/-- A completed read of the doorbell page (R39, R41, R44, R481), with no record held back and no job: of each completion
ring, a valid head word is taken and an invalid one ignored with BAD_HEAD set; of each enabled submission ring of the class,
while ENABLE is 1, a tail within the ring's size is taken and a wait at an unowned slot ends, and one beyond it disables the
ring with BAD_TAIL set. The poll ends, with one more where a nudge met it. -/
def Obligations.PageReadTakesHeadsAndTails : Prop :=
  ∀ (s : State) (c : Fin 4) (words : List DWord), s.dead = false → kget s.host.pollBusy c false = true →
    s.host.cqs.all (fun r => r.2.held.isEmpty) = true → s.host.jobs = [] →
    ∃ t, Sys2Proof.Machine.exec (.doorbellReadDone c words) s = .next t ∧
      t = { s with regs := t.regs, out := t.out, host := t.host } ∧ t.host.pageBad = false ∧
      kget t.host.pollBusy c false = kget s.host.pollAgain c false ∧ kget t.host.pollAgain c false = false ∧
      (∀ m : Fin 64,
        let w := (words.getD (64 + m) 0).toNat % 2 ^ 32
        let r := s.cq m
        t.cq m = if !r.enable then r
          else if countOk r.tail w (ringSize r.sizeLog2 4 16) then { r with head := w, headBad := false }
          else { r with headBad := true, badHead := true }) ∧
      (∀ n : Fin 64,
        let w := (words.getD n 0).toNat % 2 ^ 32
        let r := s.sq n
        t.sq n = if !(s.flag F.HOST_CTRL_ENABLE && decide (r.pollClass = c) && r.enable) then r
          else if countOk w r.head (ringSize r.sizeLog2 4 16) then { r with tail := w, waiting := false }
          else { r with enable := false, badTail := true, disabled := true, waiting := false })

/-- The enables of the rings (R73, R74). HOST_CTRL.ENABLE is written alone. Setting EVQ_EN where no event was lost puts the
event ring's counts to 0; clearing it keeps them. Setting a submission ring's ENABLE takes its CQ, class and size, and sets
HEAD to 0; setting a completion ring's ENABLE takes its vector and size, and sets TAIL to 0 with the head taken as 0.
While a ring's ENABLE is 1 its other fields are kept. -/
def Obligations.RingEnablesTakeEffect : Prop :=
  ∀ (s : State) (v : Word), s.dead = false →
    (∀ on, ∃ t, Sys2Proof.Machine.exec (.hostEnable on) s = .next t ∧ t = { s with regs := t.regs } ∧
      KeepsWords s t [0x100000] ∧ t.rd F.HOST_CTRL_ENABLE = b2n on ∧
      t.rd F.HOST_CTRL_GLARE_EN = s.rd F.HOST_CTRL_GLARE_EN ∧ t.rd F.HOST_CTRL_EVQ_EN = s.rd F.HOST_CTRL_EVQ_EN) ∧
    (s.rd F.HOST_CTRL_EVQ_EN = 0 → s.host.evq.lostSince = 0 →
      ∃ t, Sys2Proof.Machine.exec (.evqEnable true) s = .next t ∧ t = { s with regs := t.regs, host := t.host } ∧
        KeepsWords s t [0x100000] ∧ t.rd F.HOST_CTRL_EVQ_EN = 1 ∧
        t.host = { s.host with evq := { tail := 0, head := 0, headBad := false, lostSince := 0 } }) ∧
    (∃ t, Sys2Proof.Machine.exec (.evqEnable false) s = .next t ∧ t = { s with regs := t.regs } ∧
      KeepsWords s t [0x100000] ∧ t.rd F.HOST_CTRL_EVQ_EN = 0) ∧
    (let n := s.rd F.HOST_SQ_SEL_RING
     let r := s.sq n
     ∃ t, Sys2Proof.Machine.exec (.sqEnable v) s = .next t ∧ t = { s with host := t.host } ∧
      t.host = { s.host with sqs := t.host.sqs } ∧ (∀ k, k ≠ n → t.sq k = s.sq k) ∧
      (r.enable = false → v.getLsbD 0 = true → t.sq n = { r with
        enable := true, cq := v.toNat / 2 ^ 16 % 64, pollClass := v.toNat / 2 ^ 8 % 4, sizeLog2 := v.toNat / 2 ^ 4 % 16
        head := 0, tail := 0, waiting := false, blocked := false }) ∧
      (r.enable = true → t.sq n = { r with enable := v.getLsbD 0 })) ∧
    (let m := s.rd F.HOST_CQ_SEL_RING
     let r := s.cq m
     r.held = [] → s.host.jobs = [] →
     ∃ t, Sys2Proof.Machine.exec (.cqEnable v) s = .next t ∧ t = { s with host := t.host } ∧
      t.host = { s.host with cqs := t.host.cqs } ∧ (∀ k, k ≠ m → t.cq k = s.cq k) ∧
      (r.enable = false → v.getLsbD 0 = true → t.cq m = { r with
        enable := true, vector := v.toNat / 2 ^ 16 % 2048, sizeLog2 := v.toNat / 2 ^ 4 % 16
        tail := 0, head := 0, headBad := false, since := 0, oldest := none }) ∧
      (r.enable = true → t.cq m = { r with enable := v.getLsbD 0 }))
+ + + + + + +
EXERCISE AIM »
Extract from the records above the lines from the one containing "head := 0, tail" to the one containing "(r.enable = false → v.getLsbD 0 = true → t.cq", both lines included, exactly as they appear and with nothing else.

TASK RESPONSE »
        head := 0, tail := 0, waiting := false, blocked := false }) ∧
      (r.enable = true → t.sq n = { r with enable := v.getLsbD 0 })) ∧
    (let m := s.rd F.HOST_CQ_SEL_RING
     let r := s.cq m
     r.held = [] → s.host.jobs = [] →
     ∃ t, Sys2Proof.Machine.exec (.cqEnable v) s = .next t ∧ t = { s with host := t.host } ∧
      t.host = { s.host with cqs := t.host.cqs } ∧ (∀ k, k ≠ m → t.cq k = s.cq k) ∧
      (r.enable = false → v.getLsbD 0 = true → t.cq m = { r with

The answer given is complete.